CNN reports that after three days, the judge brought her back to the court. In Diet-of-Worms style, a Sheik appealed to the judge to recognize, “how dangerous a crime like this is to Islam and the Islamic community.”
When it was her turn to speak, Meriam simply said, “I am a Christian, and I will remain a Christian.”
I have no idea what kind of church she goes to. In Sudan there are Baptists, Anglicans, Pentecostals, and Orthodox believers. Whatever kind of Christian she is, she is also obviously the kind that would rather die than renounce her faith.
It is noteworthy that the Koran expressly allows people to artificially deny the Muslim faith for a brief period of time; if a Muslim was on trial and his only way to escape was to lie about his faith, Surat An-Nahl 16:106 would allow him to deny Islam for the day, to get his freedom and save his life.
16:106
The obvious question: what kind of religion values faith at gun-point? What kind of religion tells someone “if you leave, we will kill you and possibly your children?” Sudan’s government says that the rest of the world doesn’t understand, and that blasphemy laws are at the heart of what it means to be a Muslim nation. They may be right; after all perhaps a dozen other Islamic countries have the same law. It is hardly unique to Islam though—remember that it was the Jewish court system that sentenced Jesus to die. Like Meriam, his crime was “blasphemy.”

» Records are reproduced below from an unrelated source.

/-- Vector O12: both operands are read before the write. -/
theorem test_add_register_doubles :
    after ((loaded [0x1000]).setReg 0 2) (fun t => (t.reg 0, t.cond)) = some (4, 0b001) := by decide

/-- Vector O2: the sum wraps to negative. -/
theorem test_add_immediate_overflow :
    after ((loaded [0x1261]).setReg 1 0x7FFF) (fun t => (t.reg 1, t.cond)) = some (0x8000, 0b100) := by decide

/-- Vector O4: imm5 is sign-extended. -/
theorem test_add_immediate_negative :
    after ((loaded [0x1070]).setReg 1 0x0010) (fun t => (t.reg 0, t.cond)) = some (0, 0b010) := by decide

/-- Vector O7. -/
theorem test_and_register :
    after (((loaded [0x5642]).setReg 1 0xF0F0).setReg 2 0x8F00) (fun t => (t.reg 3, t.cond)) =
      some (0x8000, 0b100) := by decide

/-- Vector O8. -/
theorem test_and_immediate :
    after ((loaded [0x527F]).setReg 1 0x8001) (fun t => (t.reg 1, t.cond)) = some (0x8001, 0b100) := by decide

/-- Vector O11. -/
theorem test_not :
    after ((loaded [0x947F]).setReg 1 0x1234) (fun t => (t.reg 2, t.reg 1, t.cond)) =
      some (0xEDCB, 0x1234, 0b100) := by decide

/-- Vector B3: taken on N, not on Z. -/
theorem test_br_tests_the_flag :
    after ((loaded [0x0805]).setCond 0b100) State.pc = some 0x3006 ∧
    after ((loaded [0x0805]).setCond 0b010) State.pc = some 0x3001 := by decide

/-- Vector B7: the target wraps. -/
theorem test_br_wraps : after (loadedAt 0xFFFF [0x0E01]) State.pc = some 0x0001 := by decide

/-- Vector J1. -/
theorem test_jmp : after ((loaded [0xC0C0]).setReg 3 0x4000) State.pc = some 0x4000 := by decide

/-- Vector J2. -/
theorem test_ret : after ((loaded [0xC1C0]).setReg 7 0x1234) State.pc = some 0x1234 := by decide

/-- Vector J4. -/
theorem test_jsr_backwards :
    after (loaded [0x4C00]) (fun t => (t.reg 7, t.pc)) = some (0x3001, 0x2C01) := by decide

/-- Vector J6. -/
theorem test_jsrr :
    after ((loaded [0x4080]).setReg 2 0x5000) (fun t => (t.reg 7, t.pc)) = some (0x3001, 0x5000) := by decide

/-- Vector J7: the base is read after R7 is written. -/
theorem test_jsrr_r7_falls_through :
    after ((loaded [0x41C0]).setReg 7 0x5000) (fun t => (t.reg 7, t.pc)) = some (0x3001, 0x3001) := by decide

/-- Vector L3. -/
theorem test_ld_negative_offset :
    after (poke (loaded [0x2100]) 0x2F01 0x8000) (fun t => (t.reg 0, t.cond)) = some (0x8000, 0b100) := by decide

/-- Vector L2: pc wraps before the sum. -/
theorem test_ld_wraps :
    after (loadedAt 0xFFFF [0x2000, 0x0042]) (fun t => (t.reg 0, t.cond)) = some (0x0042, 0b001) := by decide

/-- Vector L7: the data, not the pointer. -/
theorem test_ldi :
    after (poke (poke (loaded [0xA206]) 0x3007 0x3009) 0x3009 0x1234) (fun t => (t.reg 1, t.cond)) =
      some (0x1234, 0b001) := by decide

/-- Vector L12: the status register through a pointer. -/
theorem test_ldi_polls_status :
    after ((loaded [0xA000, 0xFE00]).setInput [0x41]) (fun t => (t.reg 0, t.cond, t.kbReady, t.kbData, t.input)) =
      some (0x8000, 0b100, true, 0x41, []) := by decide

/-- Vector K1: the data register polls and consumes. -/
theorem test_ldi_takes_data :
    after ((loaded [0xA000, 0xFE02]).setInput [0x30, 0x31]) (fun t => (t.reg 0, t.kbReady, t.input)) =
      some (0x0030, false, [0x31]) := by decide

/-- Vector L4: the address wraps below zero. -/
theorem test_ldr_wraps :
    after (poke ((loaded [0x6060]).setReg 1 0x0010) 0xFFF0 7) (fun t => (t.reg 0, t.cond)) = some (7, 0b001) := by
  decide

/-- Vector L10: LEA sets the flags. -/
theorem test_lea_sets_flags :
    after (loadedAt 0x8000 [0xE000]) (fun t => (t.reg 0, t.cond)) = some (0x8001, 0b100) := by decide

/-- Vector T2: a store over the instruction itself. -/
theorem test_st_over_itself :
    after ((loaded [0x31FF]).setReg 0 0x1234) (fun t => (t.mem.read 0x3000, t.pc, t.cond)) =
      some (0x1234, 0x3001, 0b010) := by decide

/-- Vector T4, at 0x3000. -/
theorem test_sti :
    after (poke ((loaded [0xB406]).setReg 2 0xEDCB) 0x3007 0x3009) (fun t => (t.mem.read 0x3009, t.mem.read 0x3007)) =
      some (0xEDCB, 0x3009) := by decide

/-- Vector T5. -/
theorem test_str :
    after (((loaded [0x733F]).setReg 1 0x1234).setReg 4 0x3009) (fun t => t.mem.read 0x3008) = some 0x1234 := by
  decide

/-- Vector T6: a store to the status register is ignored. -/
theorem test_str_to_device_is_ignored :
    after (((loaded [0x7040]).setReg 0 0x1111).setReg 1 0xFE00) (fun t => (t.mem.read 0xFE00, t.pc)) =
      some (0, 0x3001) := by decide

/-- Vector P9v. -/
theorem test_getc :
    after ((loaded [0xF020]).setInput [0x61, 0x62]) (fun t => (t.reg 0, t.input, t.output, t.cond)) =
      some (0x0061, [0x62], [], 0b010) := by decide

/-- Vector P11v: held. -/
theorem test_getc_holds : after (loaded [0xF020]) (fun t => (t.pc, t.reg 0, t.running)) = some (0x3000, 0, true) := by
  decide

/-- Vector P1v. -/
theorem test_out : after ((loaded [0xF021]).setReg 0 0x1241) (fun t => (t.output, t.reg 0)) = some ([0x41], 0x1241) := by
  decide

/-- Vector P3v: a zero low byte in a non-zero word does not stop PUTS. -/
theorem test_puts :
    after (poke (poke ((loaded [0xF022]).setReg 0 0x4000) 0x4000 0x4100) 0x4001 0x0042) (fun t => (t.output, t.reg 0)) =
      some ([0x00, 0x42], 0x4000) := by decide

/-- Vector P12v. -/
theorem test_in :
    after { (loaded [0xF023]).setInput [0x79] with config := { Config.default with inPrompt := [0x3E, 0x20] } }
      (fun t => (t.output, t.reg 0)) = some ([0x3E, 0x20, 0x79], 0x0079) := by decide

/-- Vector P13v: held, with nothing written. -/
theorem test_in_holds : after (loaded [0xF023]) (fun t => (t.pc, t.output)) = some (0x3000, []) := by decide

Who knows how Meriam’s case will end? Its possible that international pressure will prevail, and that they will release her, and perhaps only expel her from the country. Its possible that the press will forget about this case, and two years from now she will be executed, as so many other Christians are: forgotten and anonymous.
Pray for Meriam and Daniel this week. Consider it a joy to intercede for someone who values faithfulness to Jesus above the limited freedoms this world has to offer.